¹ Known edge cases on certain pathological inputs — see the source repo's known-fixes log. The mainline round-trip works for all real-world data we've tested.


Module overview

Module Surface What's in it
Compression.Core.BitIO BitReader, BitWriter, BitBuffer, BitOrder LSB / MSB-first bit streams over Stream. Foundation for every entropy / variable-length coder in the package.
Compression.Core.Hashing Crc32, Crc32C, Adler32, XxHash32, Fletcher16/32/64, MurmurHash3, Fnv1 / Fnv1a, Sha1, Sha256, Md5, Blake2b Non-cryptographic checksums and a few crypto hashes. CRC-32C uses SSE4.2 / ARM CRC32C instructions where available, with a slicing-by-4 software fallback.
Compression.Core.Crypto AesCbc, AesCtr, Blowfish, Pbkdf2, ZipCrypto Format-required ciphers (ZipCrypto for legacy ZIP, AES-256 for ZIP-AE).
Compression.Core.DataStructures SlidingWindow, PriorityQueue, Trie, SuffixTree Generic structures used by match finders and grammar coders.
Compression.Core.Deflate DeflateEncoder, DeflateDecoder, Zopfli, MsZip DEFLATE pipeline plus Zopfli's iterative ratio-optimisation pass and Microsoft's MS-ZIP variant.
Compression.Core.Dictionary.* One namespace per dictionary algorithm LZ77 / LZ78 / LZW / LZSS / LZ4 / Snappy / Brotli / LZMA / LZX / XPRESS / LZH / ARJ / LZMS / LZP / ACE / RAR5 / SQX / LZO1X / LZHAM / LZS / LZWL / Re-Pair / 842, plus building-block variants (LZJB / LZF / LZRW1 / LZRW3 / FastLZ / Lizard / QuickLZ / Pithy / Crush / LZG / LZRLE / LZMAT / Shoco / DnaCompression).
Compression.Core.Entropy.* One namespace per entropy coder Huffman (canonical) / Shannon-Fano / Arithmetic / Range / FSE / rANS / PPMd / context-mixing (PAQ8 / cmix / MCM / BCM / BSC / BALZ / CSC / Zling / Lizard / QuickLZ-as-entropy) / Golomb / Rice / Elias Gamma / Elias Delta / Fibonacci / Tunstall / Exp-Golomb / Unary / Levenshtein / DMC.
Compression.Core.Transforms Bwt, Mtf, Rle, Delta, Bcj, Bcj2, Bpe, Dpcm, RePair Reversible byte-rearrangement passes — staged before entropy coding. BCJ family is platform-specific branch-relative-to-absolute conversion (x86 / ARM / Thumb / PPC / SPARC / IA64).
Compression.Core.Simd SimdMatchLength, SimdMemCopy, SimdHistogram, SimdRunScan Vector-accelerated primitives for hot match-finding paths.
Compression.Core.Streams SubStream, ConcatStream, etc. Lightweight stream shims commonly needed when writing format readers.
Compression.Core.DiskImage MbrParser, GptParser, PartitionTypeDatabase, PartitionEntry Header-only parsers for partition tables — handy when dealing with disk-image archives.
Compression.Core.Progress IProgress<>, Progress helpers Cancellable progress reporting for long compressors.

Versioning

Versions follow MAJOR.MINOR.PATCH.BUILD where BUILD is git rev-list --count HEAD of the source repo, auto-stamped at release time by scripts/version.pl.

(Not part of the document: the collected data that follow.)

-- ==== Sys2Proof/Laws/State.lean ====
section
/-! SUPPORT. What each update of the state leaves in each field: one lemma per field and update, so that no later proof
unfolds a record update. -/

namespace Sys2Proof.Machine

/-! ### `State.emit` -/

@[simp] theorem State.emit_dstate (s : State) (e : Event) : (s.emit e).dstate = s.dstate := rfl
@[simp] theorem State.emit_pstate (s : State) (e : Event) : (s.emit e).pstate = s.pstate := rfl
@[simp] theorem State.emit_fb (s : State) (e : Event) : (s.emit e).fb = s.fb := rfl
@[simp] theorem State.emit_rxIdx (s : State) (e : Event) : (s.emit e).rxIdx = s.rxIdx := rfl
@[simp] theorem State.emit_curOp (s : State) (e : Event) : (s.emit e).curOp = s.curOp := rfl
@[simp] theorem State.emit_bwActive (s : State) (e : Event) : (s.emit e).bwActive = s.bwActive := rfl
@[simp] theorem State.emit_polls (s : State) (e : Event) : (s.emit e).polls = s.polls := rfl
@[simp] theorem State.emit_timedOut (s : State) (e : Event) : (s.emit e).timedOut = s.timedOut := rfl
@[simp] theorem State.emit_wdtArmed (s : State) (e : Event) : (s.emit e).wdtArmed = s.wdtArmed := rfl
@[simp] theorem State.emit_lineCs (s : State) (e : Event) : (s.emit e).lineCs = s.lineCs := rfl
@[simp] theorem State.emit_lineDc (s : State) (e : Event) : (s.emit e).lineDc = s.lineDc := rfl
@[simp] theorem State.emit_lineRst (s : State) (e : Event) : (s.emit e).lineRst = s.lineRst := rfl
@[simp] theorem State.emit_fault (s : State) (e : Event) : (s.emit e).fault = s.fault := rfl
@[simp] theorem State.emit_lastResult (s : State) (e : Event) : (s.emit e).lastResult = s.lastResult := rfl
@[simp] theorem State.emit_resetCause (s : State) (e : Event) : (s.emit e).resetCause = s.resetCause := rfl
@[simp] theorem State.emit_seq (s : State) (e : Event) : (s.emit e).seq = s.seq := rfl
@[simp] theorem State.emit_ctlReq (s : State) (e : Event) : (s.emit e).ctlReq = s.ctlReq := rfl
@[simp] theorem State.emit_rx (s : State) (e : Event) : (s.emit e).rx = s.rx := rfl
@[simp] theorem State.emit_busyIn (s : State) (e : Event) : (s.emit e).busyIn = s.busyIn := rfl
@[simp] theorem State.emit_firstIn (s : State) (e : Event) : (s.emit e).firstIn = s.firstIn := rfl
@[simp] theorem State.emit_env (s : State) (e : Event) : (s.emit e).env = s.env := rfl
@[simp] theorem State.emit_trace (s : State) (e : Event) : (s.emit e).trace = e :: s.trace := rfl
@[simp] theorem State.emit_diag (s : State) (e : Event) : (s.emit e).diag = s.diag := rfl
@[simp] theorem State.emit_diagCalls (s : State) (e : Event) : (s.emit e).diagCalls = s.diagCalls := rfl
@[simp] theorem State.emit_held (s : State) (e : Event) : (s.emit e).held = s.held := rfl
@[simp] theorem State.emit_draws (s : State) (e : Event) : (s.emit e).draws = s.draws := rfl
@[simp] theorem State.emit_cfg (s : State) (e : Event) : (s.emit e).cfg = s.cfg := rfl

/-! ### `State.record` -/

@[simp] theorem State.record_dstate (s : State) (es : List Event) : (s.record es).dstate = s.dstate := rfl
@[simp] theorem State.record_pstate (s : State) (es : List Event) : (s.record es).pstate = s.pstate := rfl
@[simp] theorem State.record_fb (s : State) (es : List Event) : (s.record es).fb = s.fb := rfl
@[simp] theorem State.record_rxIdx (s : State) (es : List Event) : (s.record es).rxIdx = s.rxIdx := rfl
@[simp] theorem State.record_curOp (s : State) (es : List Event) : (s.record es).curOp = s.curOp := rfl
@[simp] theorem State.record_bwActive (s : State) (es : List Event) : (s.record es).bwActive = s.bwActive := rfl
@[simp] theorem State.record_polls (s : State) (es : List Event) : (s.record es).polls = s.polls := rfl
@[simp] theorem State.record_timedOut (s : State) (es : List Event) : (s.record es).timedOut = s.timedOut := rfl
@[simp] theorem State.record_wdtArmed (s : State) (es : List Event) : (s.record es).wdtArmed = s.wdtArmed := rfl
@[simp] theorem State.record_lineCs (s : State) (es : List Event) : (s.record es).lineCs = s.lineCs := rfl
@[simp] theorem State.record_lineDc (s : State) (es : List Event) : (s.record es).lineDc = s.lineDc := rfl
@[simp] theorem State.record_lineRst (s : State) (es : List Event) : (s.record es).lineRst = s.lineRst := rfl
@[simp] theorem State.record_fault (s : State) (es : List Event) : (s.record es).fault = s.fault := rfl
@[simp] theorem State.record_lastResult (s : State) (es : List Event) : (s.record es).lastResult = s.lastResult := rfl
@[simp] theorem State.record_resetCause (s : State) (es : List Event) : (s.record es).resetCause = s.resetCause := rfl
@[simp] theorem State.record_seq (s : State) (es : List Event) : (s.record es).seq = s.seq := rfl
@[simp] theorem State.record_ctlReq (s : State) (es : List Event) : (s.record es).ctlReq = s.ctlReq := rfl
@[simp] theorem State.record_rx (s : State) (es : List Event) : (s.record es).rx = s.rx := rfl
@[simp] theorem State.record_busyIn (s : State) (es : List Event) : (s.record es).busyIn = s.busyIn := rfl
@[simp] theorem State.record_firstIn (s : State) (es : List Event) : (s.record es).firstIn = s.firstIn := rfl
@[simp] theorem State.record_env (s : State) (es : List Event) : (s.record es).env = s.env := rfl
@[simp] theorem State.record_trace (s : State) (es : List Event) : (s.record es).trace = es.reverse ++ s.trace := rfl
@[simp] theorem State.record_diag (s : State) (es : List Event) : (s.record es).diag = s.diag := rfl
@[simp] theorem State.record_diagCalls (s : State) (es : List Event) : (s.record es).diagCalls = s.diagCalls := rfl
@[simp] theorem State.record_held (s : State) (es : List Event) : (s.record es).held = s.held := rfl
@[simp] theorem State.record_draws (s : State) (es : List Event) : (s.record es).draws = s.draws := rfl
@[simp] theorem State.record_cfg (s : State) (es : List Event) : (s.record es).cfg = s.cfg := rfl

/-! ### `State.diagnose` -/

@[simp] theorem State.diagnose_dstate (s : State) (d : Diag) : (s.diagnose d).dstate = s.dstate := rfl
@[simp] theorem State.diagnose_pstate (s : State) (d : Diag) : (s.diagnose d).pstate = s.pstate := rfl
@[simp] theorem State.diagnose_fb (s : State) (d : Diag) : (s.diagnose d).fb = s.fb := rfl
@[simp] theorem State.diagnose_rxIdx (s : State) (d : Diag) : (s.diagnose d).rxIdx = s.rxIdx := rfl
@[simp] theorem State.diagnose_curOp (s : State) (d : Diag) : (s.diagnose d).curOp = s.curOp := rfl
@[simp] theorem State.diagnose_bwActive (s : State) (d : Diag) : (s.diagnose d).bwActive = s.bwActive := rfl
@[simp] theorem State.diagnose_polls (s : State) (d : Diag) : (s.diagnose d).polls = s.polls := rfl
@[simp] theorem State.diagnose_timedOut (s : State) (d : Diag) : (s.diagnose d).timedOut = s.timedOut := rfl
@[simp] theorem State.diagnose_wdtArmed (s : State) (d : Diag) : (s.diagnose d).wdtArmed = s.wdtArmed := rfl
@[simp] theorem State.diagnose_lineCs (s : State) (d : Diag) : (s.diagnose d).lineCs = s.lineCs := rfl
@[simp] theorem State.diagnose_lineDc (s : State) (d : Diag) : (s.diagnose d).lineDc = s.lineDc := rfl
@[simp] theorem State.diagnose_lineRst (s : State) (d : Diag) : (s.diagnose d).lineRst = s.lineRst := rfl
@[simp] theorem State.diagnose_fault (s : State) (d : Diag) : (s.diagnose d).fault = s.fault := rfl
@[simp] theorem State.diagnose_lastResult (s : State) (d : Diag) : (s.diagnose d).lastResult = s.lastResult := rfl
@[simp] theorem State.diagnose_resetCause (s : State) (d : Diag) : (s.diagnose d).resetCause = s.resetCause := rfl
@[simp] theorem State.diagnose_seq (s : State) (d : Diag) : (s.diagnose d).seq = s.seq := rfl
@[simp] theorem State.diagnose_ctlReq (s : State) (d : Diag) : (s.diagnose d).ctlReq = s.ctlReq := rfl
@[simp] theorem State.diagnose_rx (s : State) (d : Diag) : (s.diagnose d).rx = s.rx := rfl
@[simp] theorem State.diagnose_busyIn (s : State) (d : Diag) : (s.diagnose d).busyIn = s.busyIn := rfl
@[simp] theorem State.diagnose_firstIn (s : State) (d : Diag) : (s.diagnose d).firstIn = s.firstIn := rfl
@[simp] theorem State.diagnose_env (s : State) (d : Diag) : (s.diagnose d).env = s.env := rfl
@[simp] theorem State.diagnose_trace (s : State) (d : Diag) : (s.diagnose d).trace = s.trace := rfl
@[simp] theorem State.diagnose_diag (s : State) (d : Diag) : (s.diagnose d).diag = if Config.lineEmitted s.diagCalls then d :: s.diag else s.diag := rfl
@[simp] theorem State.diagnose_diagCalls (s : State) (d : Diag) : (s.diagnose d).diagCalls = s.diagCalls + 1 := rfl
@[simp] theorem State.diagnose_held (s : State) (d : Diag) : (s.diagnose d).held = s.held := rfl
@[simp] theorem State.diagnose_draws (s : State) (d : Diag) : (s.diagnose d).draws = s.draws := rfl
@[simp] theorem State.diagnose_cfg (s : State) (d : Diag) : (s.diagnose d).cfg = s.cfg := rfl

/-! ### `State.said` -/

@[simp] theorem State.said_dstate (s : State) (ds : List Diag) : (s.said ds).dstate = s.dstate := by
  induction ds generalizing s with
  | nil => rfl
  | cons d ds ih => exact ih (s.diagnose d)
@[simp] theorem State.said_pstate (s : State) (ds : List Diag) : (s.said ds).pstate = s.pstate := by
  induction ds generalizing s with
  | nil => rfl
  | cons d ds ih => exact ih (s.diagnose d)
@[simp] theorem State.said_fb (s : State) (ds : List Diag) : (s.said ds).fb = s.fb := by
  induction ds generalizing s with
  | nil => rfl
  | cons d ds ih => exact ih (s.diagnose d)
@[simp] theorem State.said_rxIdx (s : State) (ds : List Diag) : (s.said ds).rxIdx = s.rxIdx := by
  induction ds generalizing s with
  | nil => rfl
  | cons d ds ih => exact ih (s.diagnose d)
@[simp] theorem State.said_curOp (s : State) (ds : List Diag) : (s.said ds).curOp = s.curOp := by
  induction ds generalizing s with
  | nil => rfl
  | cons d ds ih => exact ih (s.diagnose d)
@[simp] theorem State.said_bwActive (s : State) (ds : List Diag) : (s.said ds).bwActive = s.bwActive := by
  induction ds generalizing s with
  | nil => rfl
  | cons d ds ih => exact ih (s.diagnose d)
@[simp] theorem State.said_polls (s : State) (ds : List Diag) : (s.said ds).polls = s.polls := by
  induction ds generalizing s with
  | nil => rfl
  | cons d ds ih => exact ih (s.diagnose d)
@[simp] theorem State.said_timedOut (s : State) (ds : List Diag) : (s.said ds).timedOut = s.timedOut := by
  induction ds generalizing s with
  | nil => rfl
  | cons d ds ih => exact ih (s.diagnose d)
@[simp] theorem State.said_wdtArmed (s : State) (ds : List Diag) : (s.said ds).wdtArmed = s.wdtArmed := by
  induction ds generalizing s with
  | nil => rfl
  | cons d ds ih => exact ih (s.diagnose d)
@[simp] theorem State.said_lineCs (s : State) (ds : List Diag) : (s.said ds).lineCs = s.lineCs := by
  induction ds generalizing s with
  | nil => rfl
  | cons d ds ih => exact ih (s.diagnose d)
@[simp] theorem State.said_lineDc (s : State) (ds : List Diag) : (s.said ds).lineDc = s.lineDc := by
  induction ds generalizing s with
  | nil => rfl
  | cons d ds ih => exact ih (s.diagnose d)
@[simp] theorem State.said_lineRst (s : State) (ds : List Diag) : (s.said ds).lineRst = s.lineRst := by
  induction ds generalizing s with
  | nil => rfl
  | cons d ds ih => exact ih (s.diagnose d)
@[simp] theorem State.said_fault (s : State) (ds : List Diag) : (s.said ds).fault = s.fault := by
  induction ds generalizing s with
  | nil => rfl
  | cons d ds ih => exact ih (s.diagnose d)
@[simp] theorem State.said_lastResult (s : State) (ds : List Diag) : (s.said ds).lastResult = s.lastResult := by
  induction ds generalizing s with
  | nil => rfl
  | cons d ds ih => exact ih (s.diagnose d)
@[simp] theorem State.said_resetCause (s : State) (ds : List Diag) : (s.said ds).resetCause = s.resetCause := by
  induction ds generalizing s with
  | nil => rfl
  | cons d ds ih => exact ih (s.diagnose d)
@[simp] theorem State.said_seq (s : State) (ds : List Diag) : (s.said ds).seq = s.seq := by
  induction ds generalizing s with
  | nil => rfl
  | cons d ds ih => exact ih (s.diagnose d)
@[simp] theorem State.said_ctlReq (s : State) (ds : List Diag) : (s.said ds).ctlReq = s.ctlReq := by
  induction ds generalizing s with
  | nil => rfl
  | cons d ds ih => exact ih (s.diagnose d)
@[simp] theorem State.said_rx (s : State) (ds : List Diag) : (s.said ds).rx = s.rx := by
  induction ds generalizing s with
  | nil => rfl
  | cons d ds ih => exact ih (s.diagnose d)
@[simp] theorem State.said_busyIn (s : State) (ds : List Diag) : (s.said ds).busyIn = s.busyIn := by
  induction ds generalizing s with
  | nil => rfl
  | cons d ds ih => exact ih (s.diagnose d)
@[simp] theorem State.said_firstIn (s : State) (ds : List Diag) : (s.said ds).firstIn = s.firstIn := by
  induction ds generalizing s with
  | nil => rfl
  | cons d ds ih => exact ih (s.diagnose d)
@[simp] theorem State.said_env (s : State) (ds : List Diag) : (s.said ds).env = s.env := by
  induction ds generalizing s with
  | nil => rfl
  | cons d ds ih => exact ih (s.diagnose d)
@[simp] theorem State.said_trace (s : State) (ds : List Diag) : (s.said ds).trace = s.trace := by
  induction ds generalizing s with
  | nil => rfl
  | cons d ds ih => exact ih (s.diagnose d)
@[simp] theorem State.said_diagCalls (s : State) (ds : List Diag) : (s.said ds).diagCalls = s.diagCalls + ds.length := by
  induction ds generalizing s with
  | nil => rfl
  | cons d ds ih => exact (ih (s.diagnose d)).trans (by simp [Nat.add_assoc, Nat.add_comm 1])
@[simp] theorem State.said_held (s : State) (ds : List Diag) : (s.said ds).held = s.held := by
  induction ds generalizing s with
  | nil => rfl
  | cons d ds ih => exact ih (s.diagnose d)
@[simp] theorem State.said_draws (s : State) (ds : List Diag) : (s.said ds).draws = s.draws := by
  induction ds generalizing s with
  | nil => rfl
  | cons d ds ih => exact ih (s.diagnose d)
@[simp] theorem State.said_cfg (s : State) (ds : List Diag) : (s.said ds).cfg = s.cfg := by
  induction ds generalizing s with
  | nil => rfl
  | cons d ds ih => exact ih (s.diagnose d)
@[simp] theorem State.said_nil (s : State) : s.said [] = s := rfl
@[simp] theorem State.said_cons (s : State) (d : Diag) (ds : List Diag) : s.said (d :: ds) = (s.diagnose d).said ds := rfl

The package is pre-1.0 — public surface may rearrange between releases. Once we ship 1.0.0, breaking changes follow SemVer (MAJOR bump).

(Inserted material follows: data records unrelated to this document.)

-- ==== Sys2Proof/Laws/PerInstr.lean ====
section
/-! SUPPORT. Facts about every instruction as syntax, one lemma per constructor: the words of an instruction are all
of its own format (30_encoding.md R80), and the rows without an encoding are those of format "internal". -/

namespace Sys2Proof

/-- Every word of a command with its data bytes is a panel word (R87). -/
theorem panelWords_format (command : Byte) (ds : List Byte) :
    ∀ w ∈ panelWords command ds, w.format = .panelWord := by
  simp [panelWords, Wire.format]

namespace Laws.EncodedFormat

/-- The words of `i` are of its format, and it has words unless it is internal. -/
def Statement (i : Instr) : Prop :=
  ∀ c : Cfg, (∀ w ∈ encode c i, w.format = i.format) ∧ (encode c i = [] ↔ i.format = .internal)

/-- The panel rows. -/
theorem of_panelWords {i : Instr} (hf : i.format = .panelWord)
    (he : ∀ c, ∃ command ds, encode c i = panelWords command ds) : Statement i := by
  intro c
  obtain ⟨command, ds, h⟩ := he c
  rw [h, hf]
  exact ⟨panelWords_format command ds, by simp [panelWords]⟩

/-- The rows of one word. -/
theorem of_word {i : Instr} (hn : i.format ≠ .internal)
    (he : ∀ c, ∃ w, encode c i = [w] ∧ w.format = i.format) : Statement i := by
  intro c
  obtain ⟨w, h, hf⟩ := he c
  simp [h, hf, hn]

/-- The rows without an encoding. -/
theorem of_noWord {i : Instr} (hi : i.format = .internal) (he : ∀ c, encode c i = []) : Statement i := by
  intro c
  simp [he c, hi]

theorem sendBuffer : Statement .sendBuffer := of_word (by decide) fun _ => ⟨_, rfl, rfl⟩
theorem writeScreen : Statement .writeScreen := of_word (by decide) fun _ => ⟨_, rfl, rfl⟩
theorem clearScreen : Statement .clearScreen := of_word (by decide) fun _ => ⟨_, rfl, rfl⟩
theorem unknown (op : Byte) : Statement (.unknown op) := of_word (nofun) fun _ => ⟨_, rfl, rfl⟩
theorem ack : Statement .ack := of_word (by decide) fun _ => ⟨_, rfl, rfl⟩
theorem ctlInit : Statement .ctlInit := of_word (by decide) fun _ => ⟨_, rfl, rfl⟩
theorem ctlSleep : Statement .ctlSleep := of_word (by decide) fun _ => ⟨_, rfl, rfl⟩
theorem btst : Statement .btst := of_panelWords rfl fun _ => ⟨_, _, rfl⟩
theorem pon : Statement .pon := of_panelWords rfl fun _ => ⟨_, _, rfl⟩
theorem psr : Statement .psr := of_panelWords rfl fun _ => ⟨_, _, rfl⟩
theorem cdi (b : Byte) : Statement (.cdi b) := of_panelWords rfl fun _ => ⟨_, _, rfl⟩
theorem tres : Statement .tres := of_panelWords rfl fun _ => ⟨_, _, rfl⟩
theorem dtm1 (src : PlaneSrc) : Statement (.dtm1 src) := of_panelWords rfl fun _ => ⟨_, _, rfl⟩
theorem dtm2 (src : PlaneSrc) : Statement (.dtm2 src) := of_panelWords rfl fun _ => ⟨_, _, rfl⟩
theorem drf : Statement .drf := of_panelWords rfl fun _ => ⟨_, _, rfl⟩
theorem flg : Statement .flg := of_panelWords rfl fun _ => ⟨_, _, rfl⟩
theorem pof : Statement .pof := of_panelWords rfl fun _ => ⟨_, _, rfl⟩
theorem dslp : Statement .dslp := of_panelWords rfl fun _ => ⟨_, _, rfl⟩
theorem data (b : Byte) : Statement (.data b) := of_word (nofun) fun _ => ⟨_, rfl, rfl⟩
theorem initPanel : Statement .initPanel := of_noWord rfl fun _ => rfl
theorem clear : Statement .clear := of_noWord rfl fun _ => rfl
theorem display : Statement .display := of_noWord rfl fun _ => rfl
theorem refresh : Statement .refresh := of_noWord rfl fun _ => rfl
theorem sleep : Statement .sleep := of_noWord rfl fun _ => rfl
theorem busyWait : Statement .busyWait := of_noWord rfl fun _ => rfl

end Laws.EncodedFormat

end Sys2Proof
end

If you need a pinned reference, lock the exact 4-segment version:

<PackageReference Include="Compression.Core" Version="[1.0.0.123]" />

Source, tests, and benchmarks

Lives in Hawkynt/CompressionWorkbench. The source repo carries:

  • A NUnit test suite (~10 000 cases including round-trip sweeps for every building block, the cwb benchmark matrix, and an external-tool interop suite that round-trips through gzip / 7z / xz etc.)
  • A WPF UI (Compression.UI) with a benchmark visualiser and an archive browser
  • A CLI (cwb) with compress / extract / benchmark / analyse / auto-extract / suggest subcommands
  • ~215 archive / file-system / image-format readers built on top of these primitives

Contributing

Open an issue or PR on the source repo. The CI runs the full test matrix on Windows and Linux and gates merges on a green test run.

License

LGPL-3.0-or-later. See LICENSE in the source repo.